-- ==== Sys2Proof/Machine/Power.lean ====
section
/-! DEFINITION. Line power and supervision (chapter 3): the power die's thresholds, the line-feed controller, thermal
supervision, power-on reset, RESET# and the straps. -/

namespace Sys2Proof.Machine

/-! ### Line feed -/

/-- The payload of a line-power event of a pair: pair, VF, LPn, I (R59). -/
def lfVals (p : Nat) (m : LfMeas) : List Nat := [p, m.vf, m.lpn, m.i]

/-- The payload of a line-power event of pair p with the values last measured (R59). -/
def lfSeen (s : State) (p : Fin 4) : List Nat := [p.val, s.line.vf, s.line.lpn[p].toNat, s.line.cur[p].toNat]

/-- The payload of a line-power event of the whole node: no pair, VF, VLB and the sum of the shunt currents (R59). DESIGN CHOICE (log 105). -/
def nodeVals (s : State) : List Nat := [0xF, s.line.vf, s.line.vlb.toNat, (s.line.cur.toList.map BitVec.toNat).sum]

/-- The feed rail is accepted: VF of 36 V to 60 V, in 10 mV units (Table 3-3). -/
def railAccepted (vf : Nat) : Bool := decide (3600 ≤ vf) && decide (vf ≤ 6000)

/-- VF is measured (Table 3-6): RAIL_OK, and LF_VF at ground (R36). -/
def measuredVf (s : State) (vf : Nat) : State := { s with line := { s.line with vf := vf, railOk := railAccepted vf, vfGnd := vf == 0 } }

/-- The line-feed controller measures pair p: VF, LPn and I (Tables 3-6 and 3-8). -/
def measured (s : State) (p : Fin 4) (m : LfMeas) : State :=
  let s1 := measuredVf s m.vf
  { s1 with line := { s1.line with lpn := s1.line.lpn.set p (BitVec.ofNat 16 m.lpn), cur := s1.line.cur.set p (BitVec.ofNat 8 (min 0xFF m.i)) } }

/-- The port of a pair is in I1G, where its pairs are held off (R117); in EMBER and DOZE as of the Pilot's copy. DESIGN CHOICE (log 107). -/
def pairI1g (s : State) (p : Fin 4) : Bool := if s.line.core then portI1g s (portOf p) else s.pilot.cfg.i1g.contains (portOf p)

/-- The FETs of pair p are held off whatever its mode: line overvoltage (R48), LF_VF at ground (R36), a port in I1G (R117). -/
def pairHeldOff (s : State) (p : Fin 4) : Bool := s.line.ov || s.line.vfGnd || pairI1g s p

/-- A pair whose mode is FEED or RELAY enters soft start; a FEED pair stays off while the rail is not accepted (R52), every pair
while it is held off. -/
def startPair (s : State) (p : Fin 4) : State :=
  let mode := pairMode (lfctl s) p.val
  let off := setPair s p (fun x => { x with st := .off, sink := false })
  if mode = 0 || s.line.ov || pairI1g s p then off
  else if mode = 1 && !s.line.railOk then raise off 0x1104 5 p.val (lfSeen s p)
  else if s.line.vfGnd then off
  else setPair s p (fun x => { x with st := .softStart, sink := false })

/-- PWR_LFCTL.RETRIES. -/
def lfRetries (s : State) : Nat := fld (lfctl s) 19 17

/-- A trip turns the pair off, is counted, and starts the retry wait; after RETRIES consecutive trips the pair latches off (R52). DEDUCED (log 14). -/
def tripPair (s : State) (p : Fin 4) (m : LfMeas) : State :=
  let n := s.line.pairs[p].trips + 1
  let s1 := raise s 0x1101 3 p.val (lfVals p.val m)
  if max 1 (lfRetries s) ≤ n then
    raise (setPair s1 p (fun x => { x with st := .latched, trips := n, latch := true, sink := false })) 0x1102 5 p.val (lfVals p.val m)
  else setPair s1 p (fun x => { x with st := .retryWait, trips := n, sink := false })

------------------------------------------------------------

ASSIGNED TASK
Verbatim reproduction of the entries is required.

ANSWER BOX
-- ==== Sys2Proof/Machine/Power.lean ====
section
/-! DEFINITION. Line power and supervision (chapter 3): the power die's thresholds, the line-feed controller, thermal
supervision, power-on reset, RESET# and the straps. -/

namespace Sys2Proof.Machine

/-! ### Line feed -/

/-- The payload of a line-power event of a pair: pair, VF, LPn, I (R59). -/
def lfVals (p : Nat) (m : LfMeas) : List Nat := [p, m.vf, m.lpn, m.i]

/-- The payload of a line-power event of pair p with the values last measured (R59). -/
def lfSeen (s : State) (p : Fin 4) : List Nat := [p.val, s.line.vf, s.line.lpn[p].toNat, s.line.cur[p].toNat]

/-- The payload of a line-power event of the whole node: no pair, VF, VLB and the sum of the shunt currents (R59). DESIGN CHOICE (log 105). -/
def nodeVals (s : State) : List Nat := [0xF, s.line.vf, s.line.vlb.toNat, (s.line.cur.toList.map BitVec.toNat).sum]

/-- The feed rail is accepted: VF of 36 V to 60 V, in 10 mV units (Table 3-3). -/
def railAccepted (vf : Nat) : Bool := decide (3600 ≤ vf) && decide (vf ≤ 6000)

/-- VF is measured (Table 3-6): RAIL_OK, and LF_VF at ground (R36). -/
def measuredVf (s : State) (vf : Nat) : State := { s with line := { s.line with vf := vf, railOk := railAccepted vf, vfGnd := vf == 0 } }

/-- The line-feed controller measures pair p: VF, LPn and I (Tables 3-6 and 3-8). -/
def measured (s : State) (p : Fin 4) (m : LfMeas) : State :=
  let s1 := measuredVf s m.vf
  { s1 with line := { s1.line with lpn := s1.line.lpn.set p (BitVec.ofNat 16 m.lpn), cur := s1.line.cur.set p (BitVec.ofNat 8 (min 0xFF m.i)) } }

/-- The port of a pair is in I1G, where its pairs are held off (R117); in EMBER and DOZE as of the Pilot's copy. DESIGN CHOICE (log 107). -/
def pairI1g (s : State) (p : Fin 4) : Bool := if s.line.core then portI1g s (portOf p) else s.pilot.cfg.i1g.contains (portOf p)

/-- The FETs of pair p are held off whatever its mode: line overvoltage (R48), LF_VF at ground (R36), a port in I1G (R117). -/
def pairHeldOff (s : State) (p : Fin 4) : Bool := s.line.ov || s.line.vfGnd || pairI1g s p

/-- A pair whose mode is FEED or RELAY enters soft start; a FEED pair stays off while the rail is not accepted (R52), every pair
while it is held off. -/
def startPair (s : State) (p : Fin 4) : State :=
  let mode := pairMode (lfctl s) p.val
  let off := setPair s p (fun x => { x with st := .off, sink := false })
  if mode = 0 || s.line.ov || pairI1g s p then off
  else if mode = 1 && !s.line.railOk then raise off 0x1104 5 p.val (lfSeen s p)
  else if s.line.vfGnd then off
  else setPair s p (fun x => { x with st := .softStart, sink := false })

/-- PWR_LFCTL.RETRIES. -/
def lfRetries (s : State) : Nat := fld (lfctl s) 19 17

/-- A trip turns the pair off, is counted, and starts the retry wait; after RETRIES consecutive trips the pair latches off (R52). DEDUCED (log 14). -/
def tripPair (s : State) (p : Fin 4) (m : LfMeas) : State :=
  let n := s.line.pairs[p].trips + 1
  let s1 := raise s 0x1101 3 p.val (lfVals p.val m)
  if max 1 (lfRetries s) ≤ n then
    raise (setPair s1 p (fun x => { x with st := .latched, trips := n, latch := true, sink := false })) 0x1102 5 p.val (lfVals p.val m)
  else setPair s1 p (fun x => { x with st := .retryWait, trips := n, sink := false })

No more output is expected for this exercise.